In this book, they show how to add an offset term to a GLM model by modifying the source code of the caret::train function. It works perfectly. However, the predict.glm function is quite different from the predict.glmnet function, because it does not have the newoffset argument. I tried to modify the source code of the caret::train function, but I am having some trouble because I do not know well enough how this function works.
A simple way to perform this is pass the offset column as part of x and in each fit and predict call pass as x columns of x which are not the offset. While as offset/newoffset pass the x column corresponding to the offset.

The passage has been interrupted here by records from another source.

-- ==== Sys2Proof/Laws/Ops.lean ====
section
/-! SUPPORT. What each shared operation can do, once: the course of a command, the refusal, and the operations on DBUF as
reads of single bytes see them. -/

namespace Sys2Proof.Machine

@[simp] theorem firstFailing_nil : firstFailing [] = none := rfl

@[simp] theorem firstFailing_cons (c : Check) (l : List Check) :
    firstFailing (c :: l) = if c.1 then firstFailing l else some c.2 := by
  obtain ⟨ok, k⟩ := c
  rfl

/-- No check fails exactly when each holds. -/
theorem firstFailing_eq_none {l : List Check} : firstFailing l = none ↔ ∀ c ∈ l, c.1 = true := by
  induction l with
  | nil => simp
  | cons c l ih => simp only [firstFailing_cons]; cases h : c.1 <;> simp [h, ih]

theorem guarded_done {w : Word} {checks : List Check} {act : State → State} {s : State} (h : firstFailing checks = none) :
    guarded w checks act s = .next (act s) := by
  simp [guarded, h]

theorem guarded_refused {w : Word} {checks : List Check} {act : State → State} {s : State} {c : Cause}
    (h : firstFailing checks = some c) : guarded w checks act s = .next (s.refuse c w) := by
  simp [guarded, h]

/-- A command with no failing check is Done (00_scope R8). -/
theorem command_done {w : Word} {checks : List Check} {act : State → State} {s : State} (he : s.err = false)
    (h : firstFailing checks = none) : command w checks act s = .next (act s) := by
  simp [command, he, guarded_done h]

/-- A command is refused with the cause of its first failing check (R183, R185). -/
theorem command_refused {w : Word} {checks : List Check} {act : State → State} {s : State} {c : Cause} (he : s.err = false)
    (h : firstFailing checks = some c) : command w checks act s = .next (s.recordError c w) := by
  simp [command, he, guarded_refused h, refuse_of_ok he]

/-- A command is dropped while an error is pending (R184). -/
theorem command_dropped {w : Word} {checks : List Check} {act : State → State} {s : State} (he : s.err = true) :
    command w checks act s = .next s := by
  simp [command, he]

/-- Everything a guarded command can do: it is Done, or refused. -/
theorem guarded_cases {w : Word} {checks : List Check} {act : State → State} {s t : State}
    (h : guarded w checks act s = .next t) :
    (firstFailing checks = none ∧ t = act s) ∨ ∃ c, firstFailing checks = some c ∧ t = s.refuse c w := by
  unfold guarded at h
  split at h
  · next c hc => cases h; exact .inr ⟨c, hc, rfl⟩
  · next hc => cases h; exact .inl ⟨hc, rfl⟩

/-- Everything a command can do: it is dropped, Done, or refused. -/
theorem command_cases {w : Word} {checks : List Check} {act : State → State} {s t : State}
    (h : command w checks act s = .next t) :
    (s.err = true ∧ t = s) ∨ (s.err = false ∧ firstFailing checks = none ∧ t = act s) ∨
      (s.err = false ∧ ∃ c, firstFailing checks = some c ∧ t = s.recordError c w) := by
  cases he : s.err with
  | true => rw [command_dropped he] at h; cases h; exact .inl ⟨rfl, rfl⟩
  | false =>
    unfold command at h
    rw [he] at h
    rcases guarded_cases h with ⟨h1, h2⟩ | ⟨c, h1, h2⟩
    · exact .inr (.inl ⟨rfl, h1, h2⟩)
    · exact .inr (.inr ⟨rfl, c, h1, by rw [h2, refuse_of_ok he]⟩)

/-- A guarded command always gives a next state. -/
theorem guarded_next (w : Word) (checks : List Check) (act : State → State) (s : State) :
    ∃ t, guarded w checks act s = .next t := by
  unfold guarded
  split <;> exact ⟨_, rfl⟩

/-- A command always gives a next state (00_scope R8). -/
theorem command_next (w : Word) (checks : List Check) (act : State → State) (s : State) :
    ∃ t, command w checks act s = .next t := by
  unfold command
  split
  · exact ⟨_, rfl⟩
  · exact guarded_next ..

theorem readBlock_getElem (s : State) (o i : Nat) (h : i < 16) : (s.readBlock o)[i] = s.byteAt (o + i) := by
  simp [State.readBlock]

theorem readBlock_getD (s : State) (o i : Nat) (h : i < 16) (d : Byte) : (s.readBlock o).getD i d = s.byteAt (o + i) := by
  simp [State.readBlock, h]

/-- A specified byte is what a reader gets. -/
theorem byteAt_of_some {s : State} {a : Nat} {b : Byte} (h : s.dbuf? a = some b) : s.byteAt a = b := by
  simp [State.byteAt, h]

theorem dbuf?_forgetTail (s : State) (a : Nat) :
    s.forgetTail.dbuf? a = if a < s.dlen.toNat then s.dbuf? a else none := by
  simp [State.dbuf?, find?_forgetFrom]

/-- The sixteen bytes at `o` are the function's, every other byte is as before (20_memory R42). -/
theorem dbuf?_blockUpdate (f : Block → Block) (o : Nat) (s : State) (a : Nat) :
    (s.blockUpdate f o).dbuf? a =
      if o ≤ a ∧ a < o + 16 then some ((f (s.readBlock o)).getD (a - o) 0) else s.dbuf? a := by
  simp only [State.dbuf?, blockUpdate_dbuf, find?_writeList, Vector.length_toList]
  split
  · next h =>
    have : a - o < 16 := by omega
    simp [Vector.getD, this]
  · rfl

/-- A block update reads what the last one at the same place wrote. -/
theorem readBlock_blockUpdate (f : Block → Block) (o : Nat) (s : State) : (s.blockUpdate f o).readBlock o = f (s.readBlock o) := by
  refine vector_ext fun i hi => ?_
  rw [readBlock_getElem _ _ _ hi]
  have h : (s.blockUpdate f o).dbuf? (o + i) = some ((f (s.readBlock o)).getD (o + i - o) 0) := by
    rw [dbuf?_blockUpdate, if_pos (by omega)]
  rw [byteAt_of_some h]
  simp [Vector.getD, hi]

theorem dbuf?_of_dbuf_eq {s t : State} (h : t.dbuf = s.dbuf) (a : Nat) : t.dbuf? a = s.dbuf? a := by
  simp [State.dbuf?, h]

theorem dbuf?_engineEnc (o : Nat) (s : State) (a : Nat) :
    (engineEnc o s).dbuf? a =
      if o ≤ a ∧ a < o + 16 then
        some (((if s.isSerpent then spEncBlock s.spK else tfEncBlock s.tfK s.tfM) (s.readBlock o)).getD (a - o) 0)
      else s.dbuf? a := by
  unfold engineEnc spEncAct tfEncAct
  cases s.isSerpent <;> simp only [if_true, Bool.false_eq_true, if_false, dbuf?_blockUpdate]

theorem dbuf?_engineDec (o : Nat) (s : State) (a : Nat) :
    (engineDec o s).dbuf? a =
      if o ≤ a ∧ a < o + 16 then
        some (((if s.isSerpent then spDecBlock s.spK else tfDecBlock s.tfK s.tfM) (s.readBlock o)).getD (a - o) 0)
      else s.dbuf? a := by
  unfold engineDec spDecAct tfDecAct
  cases s.isSerpent <;> simp only [if_true, Bool.false_eq_true, if_false, dbuf?_blockUpdate]

end Sys2Proof.Machine
end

In the following example the offest column of x needs to be named "offset" too. This can be changed relatively easy
To create the function we will just use lots of parts from: https://github.com/topepo/caret/blob/master/models/files/glmnet.R
glmnet is peculiar since it needs a loop, the rest is just rinse and reapeat from https://topepo.github.io/caret/using-your-own-model-in-train.html#illustrative-example-1-svms-with-laplacian-kernels
family = "poisson" will be specified throughout, to change this adopt code from https://github.com/topepo/caret/blob/master/models/files/glmnet.R
glmnet_offset <- list(type = "Regression",
library = c("glmnet", "Matrix"),
loop = function(grid) {
alph <- unique(grid$alpha)
loop <- data.frame(alpha = alph)
loop$lambda <- NA
submodels <- vector(mode = "list", length = length(alph))

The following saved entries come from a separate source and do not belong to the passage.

-- ==== Sys2Proof/Laws/PerInstr.lean ====
section
/-! SUPPORT. The family RoundTrip: decoding the encoded word of a command gives it back, one lemma per constructor. -/

namespace Sys2Proof.Laws.RoundTrip

/-- Decode undoes encode on `i` (spec 30_encoding R50, R52). -/
def Statement (i : Instr) : Prop := decode i.encode = some i

theorem sysReset (arg : BitVec 24) : Statement (.sysReset arg) := by
  simp [Statement, decode, decodeWord, opcField_encode, argField_encode, Instr.opcode, Instr.argBits]

theorem errAck (arg : BitVec 24) : Statement (.errAck arg) := by
  simp [Statement, decode, decodeWord, opcField_encode, argField_encode, Instr.opcode, Instr.argBits]

theorem keyClone (arg : BitVec 24) : Statement (.keyClone arg) := by
  simp [Statement, decode, decodeWord, opcField_encode, argField_encode, Instr.opcode, Instr.argBits]

theorem sessCreate (alg dir : BitVec 1) (mode pad rsv : BitVec 2) (keybits : BitVec 16) : Statement (.sessCreate alg dir mode pad rsv keybits) := by
  simp [Statement, decode, decodeWord, opcField_encode, Instr.opcode, createFields_encode]

theorem sessExec (arg : BitVec 24) : Statement (.sessExec arg) := by
  simp [Statement, decode, decodeWord, opcField_encode, argField_encode, Instr.opcode, Instr.argBits]

theorem tfKeyx (arg : BitVec 24) : Statement (.tfKeyx arg) := by
  simp [Statement, decode, decodeWord, opcField_encode, argField_encode, Instr.opcode, Instr.argBits]

theorem tfEncb (off : BitVec 24) : Statement (.tfEncb off) := by
  simp [Statement, decode, decodeWord, opcField_encode, argField_encode, Instr.opcode, Instr.argBits]

theorem tfDecb (off : BitVec 24) : Statement (.tfDecb off) := by
  simp [Statement, decode, decodeWord, opcField_encode, argField_encode, Instr.opcode, Instr.argBits]

theorem tfClose (arg : BitVec 24) : Statement (.tfClose arg) := by
  simp [Statement, decode, decodeWord, opcField_encode, argField_encode, Instr.opcode, Instr.argBits]

theorem spKeyx (arg : BitVec 24) : Statement (.spKeyx arg) := by
  simp [Statement, decode, decodeWord, opcField_encode, argField_encode, Instr.opcode, Instr.argBits]

theorem spEncb (off : BitVec 24) : Statement (.spEncb off) := by
  simp [Statement, decode, decodeWord, opcField_encode, argField_encode, Instr.opcode, Instr.argBits]

theorem spDecb (off : BitVec 24) : Statement (.spDecb off) := by
  simp [Statement, decode, decodeWord, opcField_encode, argField_encode, Instr.opcode, Instr.argBits]

theorem spClose (arg : BitVec 24) : Statement (.spClose arg) := by
  simp [Statement, decode, decodeWord, opcField_encode, argField_encode, Instr.opcode, Instr.argBits]

theorem p7Append (arg : BitVec 24) : Statement (.p7Append arg) := by
  simp [Statement, decode, decodeWord, opcField_encode, argField_encode, Instr.opcode, Instr.argBits]

theorem p7Remove (arg : BitVec 24) : Statement (.p7Remove arg) := by
  simp [Statement, decode, decodeWord, opcField_encode, argField_encode, Instr.opcode, Instr.argBits]

theorem npAppend (arg : BitVec 24) : Statement (.npAppend arg) := by
  simp [Statement, decode, decodeWord, opcField_encode, argField_encode, Instr.opcode, Instr.argBits]

theorem npRemove (arg : BitVec 24) : Statement (.npRemove arg) := by
  simp [Statement, decode, decodeWord, opcField_encode, argField_encode, Instr.opcode, Instr.argBits]

theorem cbcOpen (arg : BitVec 24) : Statement (.cbcOpen arg) := by
  simp [Statement, decode, decodeWord, opcField_encode, argField_encode, Instr.opcode, Instr.argBits]

theorem cbcStep (arg : BitVec 24) : Statement (.cbcStep arg) := by
  simp [Statement, decode, decodeWord, opcField_encode, argField_encode, Instr.opcode, Instr.argBits]

theorem cbcClose (arg : BitVec 24) : Statement (.cbcClose arg) := by
  simp [Statement, decode, decodeWord, opcField_encode, argField_encode, Instr.opcode, Instr.argBits]

end Sys2Proof.Laws.RoundTrip
end

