theorem p7AppendAct_bufferOk {s : State} (h : s.bufferOk) (hdata : s.dataValid = true)
    (hfits : s.dlen.toNat + p7Count s.dlen.toNat ≤ Config.bufCap) : (p7AppendAct s).bufferOk := by
  obtain ⟨hwf, hbelow, -, -⟩ := h
  have hlt := bufCap_lt
  refine forgetTail_bufferOk ⟨writeList_wf hwf _ _, writeList_below hbelow _ _ (by simpa using hfits), ?_, ?_⟩
  · simp only [BitVec.toNat_add, BitVec.toNat_ofNat]
    omega
  · simp [hdata]

/-- PKCS7's removal never lengthens the data (42_padding R131). -/
theorem p7RemoveLen_le (dlen : Nat) (marker : Byte) : p7RemoveLen dlen marker ≤ dlen := by
  unfold p7RemoveLen; split_ifs <;> omega

theorem trimLen_le (byte : Nat → Byte) (n : Nat) : trimLen byte n ≤ n := by
  induction n with
  | zero => exact Nat.le_refl 0
  | succ n ih => unfold trimLen; split <;> omega

/-- Cutting the data to a smaller length and forgetting the rest, as P7.REMOVE and the trim of CBC.CLOSE do. -/
theorem cut_bufferOk {s : State} (h : s.bufferOk) {n : Nat} (hn : n ≤ s.dlen.toNat) (draws : Nat) :
    (State.forgetTail { s with dlen := BitVec.ofNat 32 n, draws := draws }).bufferOk := by
  obtain ⟨hwf, hbelow, -, -⟩ := id h
  exact forgetTail_bufferOk (bufferOk_of_shorter h hwf hbelow ((Nat.mod_le _ _).trans hn) rfl)

theorem p7RemoveAct_bufferOk {s : State} (h : s.bufferOk) : (p7RemoveAct s).bufferOk :=
  cut_bufferOk h (p7RemoveLen_le _ _) _

theorem trimZeros_bufferOk {s : State} (h : s.bufferOk) : (trimZeros s).bufferOk :=
  cut_bufferOk h (trimLen_le _ _) _

theorem removePadding_bufferOk {s : State} (h : s.bufferOk) : (removePadding s).bufferOk := by
  unfold removePadding
  split
  · exact p7RemoveAct_bufferOk h
  · exact h

theorem stripIv_bufferOk {s : State} (h : s.bufferOk) (hiv : 16 ≤ s.dlen.toNat) : (stripIv s).bufferOk := by
  obtain ⟨hwf, hbelow, -, -⟩ := id h
  refine bufferOk_of_shorter h (shiftDown_wf (forgetFrom_wf hwf _) 16) (shiftDown_below (forgetFrom_below hbelow _) 16) ?_ rfl
  rw [stripIv_dlen]; bv_omega

theorem engineKeyx_bufferOk {s : State} (h : s.bufferOk) : (engineKeyx s).bufferOk :=
  bufferOk_of_eq h (engineKeyx_dbuf s) (engineKeyx_dlen s) (engineKeyx_dataValid s)

theorem engineClose_bufferOk {s : State} (h : s.bufferOk) : (engineClose s).bufferOk :=
  bufferOk_of_eq h (engineClose_dbuf s) (engineClose_dlen s) (engineClose_dataValid s)

/-- The encrypting open moves the data up and writes the IV below it. -/
theorem openEncrypt_bufferOk {s : State} (h : s.bufferOk) (hdata : s.dataValid = true)
    (hfits : s.dlen.toNat + 16 ≤ Config.bufCap) : (openEncrypt s).bufferOk := by
  obtain ⟨hwf, -, -, -⟩ := h
  have hlt := bufCap_lt
  have hmoved : Memory.below (Memory.shiftUp (Memory.forgetFrom s.dbuf s.dlen.toNat) 16) Config.bufCap :=
    below_mono (shiftUp_below (forgetFrom_below_self _ _) 16) hfits
  refine ⟨writeList_wf (shiftUp_wf (forgetFrom_wf hwf _) 16) _ _, writeList_below hmoved _ _ ?_, ?_, ?_⟩
  · simp; omega
  · rw [openEncrypt_dlen]; bv_omega
  · simp [hdata]

theorem cbcOpenAct_bufferOk {s : State} (h : s.bufferOk) (hopen : s.openable) : (cbcOpenAct s).bufferOk := by
  have hkeyx := engineKeyx_bufferOk h
  obtain ⟨hdata, -, hlen⟩ := hopen
  refine forgetTail_bufferOk ?_
  cases hd : s.isDecrypt with
  | true => exact hkeyx
  | false =>
    simp only [hd, Bool.false_eq_true, if_false] at hlen ⊢
    exact openEncrypt_bufferOk hkeyx (by simpa using hdata) (by simpa using hlen.2)

theorem stepEncrypt_bufferOk {s : State} (h : s.bufferOk) (hleft : s.cur.toNat + 16 ≤ s.dlen.toNat) :
    (stepEncrypt s).bufferOk := by
  have hxor := blockUpdate_bufferOk h (fun b => xorBlock b (s.readBlock (s.cur.toNat - 16))) hleft
  exact bufferOk_of_eq (engineEnc_bufferOk hxor hleft) (stepEncrypt_dbuf s) (by simp) (by simp)

theorem stepDecrypt_bufferOk {s : State} (h : s.bufferOk) (hleft : s.cur.toNat + 16 ≤ s.dlen.toNat) :
    (stepDecrypt s).bufferOk := by
  have hdec := engineDec_bufferOk h hleft
  exact bufferOk_of_eq (blockUpdate_bufferOk hdec _ (by simpa using hleft)) (stepDecrypt_dbuf s) (by simp) (by simp)

theorem cbcStepAct_bufferOk {s : State} (h : s.bufferOk) (hleft : s.cur.toNat + 16 ≤ s.dlen.toNat) :
    (cbcStepAct s).bufferOk := by
  refine forgetTail_bufferOk ?_
  split
  · exact stepDecrypt_bufferOk h hleft
  · exact stepEncrypt_bufferOk h hleft

theorem cbcCloseAct_bufferOk {s : State} (h : s.bufferOk) (hiv : 16 ≤ s.dlen.toNat) : (cbcCloseAct s).bufferOk := by
  have hclose := engineClose_bufferOk h
  refine forgetTail_bufferOk ?_
  split
  · exact removePadding_bufferOk (trimZeros_bufferOk (stripIv_bufferOk hclose (by simpa using hiv)))
  · exact hclose

/-- The steps of SESS.EXEC: while REM is not 0 another whole block is left (44_session R160). -/
theorem stepLoop_bufferOk (n : Nat) {s : State} (h : s.bufferOk) (hleft : s.cur.toNat + 16 ≤ s.dlen.toNat)
    (hcur : s.cur.toNat % 16 = 0) (hdlen : s.dlen.toNat % 16 = 0) : (stepLoop n s).bufferOk := by
  induction n generalizing s with
  | zero => exact h
  | succ n ih =>
    have hstep := cbcStepAct_bufferOk h hleft
    unfold stepLoop
    split
    · exact hstep
    · next hrem =>
      have hcur' := cbcStepAct_cur_toNat hleft
      have hrem' : s.dlen.toNat - (s.cur.toNat + 16) ≠ 0 := by
        rw [← cbcStepAct_rem_toNat hleft]; exact fun hz => hrem (BitVec.eq_of_toNat_eq hz)
      refine ih hstep ?_ (by omega) (by simpa using hdlen)
      rw [hcur', cbcStepAct_dlen]; omega

/-- DLEN after the padding of SESS.EXEC (44_session R160 check 7). -/
theorem sessAppend_dlen_toNat {s : State} (hfits : s.isDecrypt = true ∨ paddedLen s ≤ Config.bufCap) :
    (sessAppend s).dlen.toNat = if s.isDecrypt then s.dlen.toNat else paddedLen s := by
  have hlt := bufCap_lt
  unfold sessAppend
  cases hd : s.isDecrypt with
  | true => rfl
  | false =>
    cases hp : s.isPkcs7 with
    | true =>
      simp only [hd, Bool.false_eq_true, false_or, paddedLen, hp, if_true] at hfits
      simp only [Bool.false_eq_true, if_false, if_true, paddedLen, hp, p7AppendAct_dlen, BitVec.toNat_add,
        BitVec.toNat_ofNat]
      omega
    | false => simp [paddedLen, hp]

/-- The checks of SESS.EXEC make the padded data fit for an open (44_session R160 checks 4, 6 and 7). -/
theorem sessAppend_openable {s : State} (hdata : s.dataValid = true) (hlen : (checkExecLength s).1 = true)
    (hfits : (checkExecFits s).1 = true) : (sessAppend s).openable := by
  have hdlen := sessAppend_dlen_toNat (s := s) (by
    cases hd : s.isDecrypt <;> simp [checkExecFits, hd] at hfits ⊢; omega)
  refine ⟨by simpa using hdata, ?_⟩
  rw [isDecrypt_of_cfg (sessAppend_cfg s), hdlen]
  cases hd : s.isDecrypt with
  | true => simp [checkExecLength, hd] at hlen ⊢; omega
  | false =>
    cases hp : s.isPkcs7 <;> simp [checkExecLength, checkExecFits, hd, hp, paddedLen, p7Count] at hlen hfits ⊢ <;> omega

theorem sessAppend_bufferOk {s : State} (h : s.bufferOk) (hdata : s.dataValid = true) (hfits : (checkExecFits s).1 = true) :
    (sessAppend s).bufferOk := by
  unfold sessAppend
  split
  · exact h
  · split
    · next hd hp =>
      simp [checkExecFits, hd, paddedLen, hp] at hfits
      exact p7AppendAct_bufferOk h hdata (by omega)
    · exact h

/-- After its open SESS.EXEC keeps DBUF in order: the steps stay below DLEN and the close shortens it. -/
theorem sessRun_bufferOk {s : State} (h : s.bufferOk) (hcur : s.cur.toNat = 16) (hlen : 32 ≤ s.dlen.toNat)
    (hmod : s.dlen.toNat % 16 = 0) : (sessRun s).bufferOk :=
  cbcCloseAct_bufferOk (stepLoop_bufferOk _ h (by omega) (by omega) hmod) (by rw [stepLoop_dlen]; omega)

theorem sessExecAct_bufferOk {s : State} (h : s.bufferOk) (hdata : s.dataValid = true)
    (hlen : (checkExecLength s).1 = true) (hfits : (checkExecFits s).1 = true) : (sessExecAct s).bufferOk := by
  have hclone : (keyCloneAct s).bufferOk := h
  have hopen : (sessAppend (keyCloneAct s)).openable := sessAppend_openable hdata hlen hfits
  obtain ⟨hlen', hmod'⟩ := cbcOpenAct_length hopen
  exact sessRun_bufferOk (cbcOpenAct_bufferOk (sessAppend_bufferOk hclone hdata hfits) hopen) (by simp) hlen' hmod'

for(i in seq(along = alph)) {
np <- grid[grid$alpha == alph[i],"lambda"]
loop$lambda[loop$alpha == alph[i]] <- np[which.max(np)]
submodels[[i]] <- data.frame(lambda = np[-which.max(np)])
}
list(loop = loop, submodels = submodels)
})
glmnet_offset$parameters <- data.frame(parameter = c('alpha', 'lambda'),
class = c("numeric", "numeric"),
label = c('Mixing Percentage', 'Regularization Parameter'))
glmnet_offset$grid <- function(x, y, len = NULL, search = "grid") {
if(search == "grid") {
init <- glmnet::glmnet(Matrix::as.matrix(x[,colnames(x) != "offset"]), y,
family = "poisson",
nlambda = len+2,
alpha = .5,
offset = x[,colnames(x) == "offset"])
lambda <- unique(init$lambda)
lambda <- lambda[-c(1, length(lambda))]
lambda <- lambda[1:min(length(lambda), len)]
out <- expand.grid(alpha = seq(0.1, 1, length = len),
lambda = lambda)
} else {
out <- data.frame(alpha = runif(len, min = 0, 1),
lambda = 2^runif(len, min = -10, 3))
}
out
}
So x[,colnames(x) != "offset"] is x while offset is x[,colnames(x) == "offset"]
glmnet_offset$fit <- function(x, y, wts, param, last, ...) {
theDots <- list(...)
## pass in any model weights
if(!is.null(wts)) theDots$weights <- wts
if(!(class(x)[1] %in% c("matrix", "sparseMatrix")))
x <- Matrix::as.matrix(x)
modelArgs <- c(list(x = x[,colnames(x) != "offset"],
y = y,
alpha = param$alpha,
family = "poisson",
offset = x[,colnames(x) == "offset"]),
theDots)
out <- do.call(glmnet::glmnet, modelArgs)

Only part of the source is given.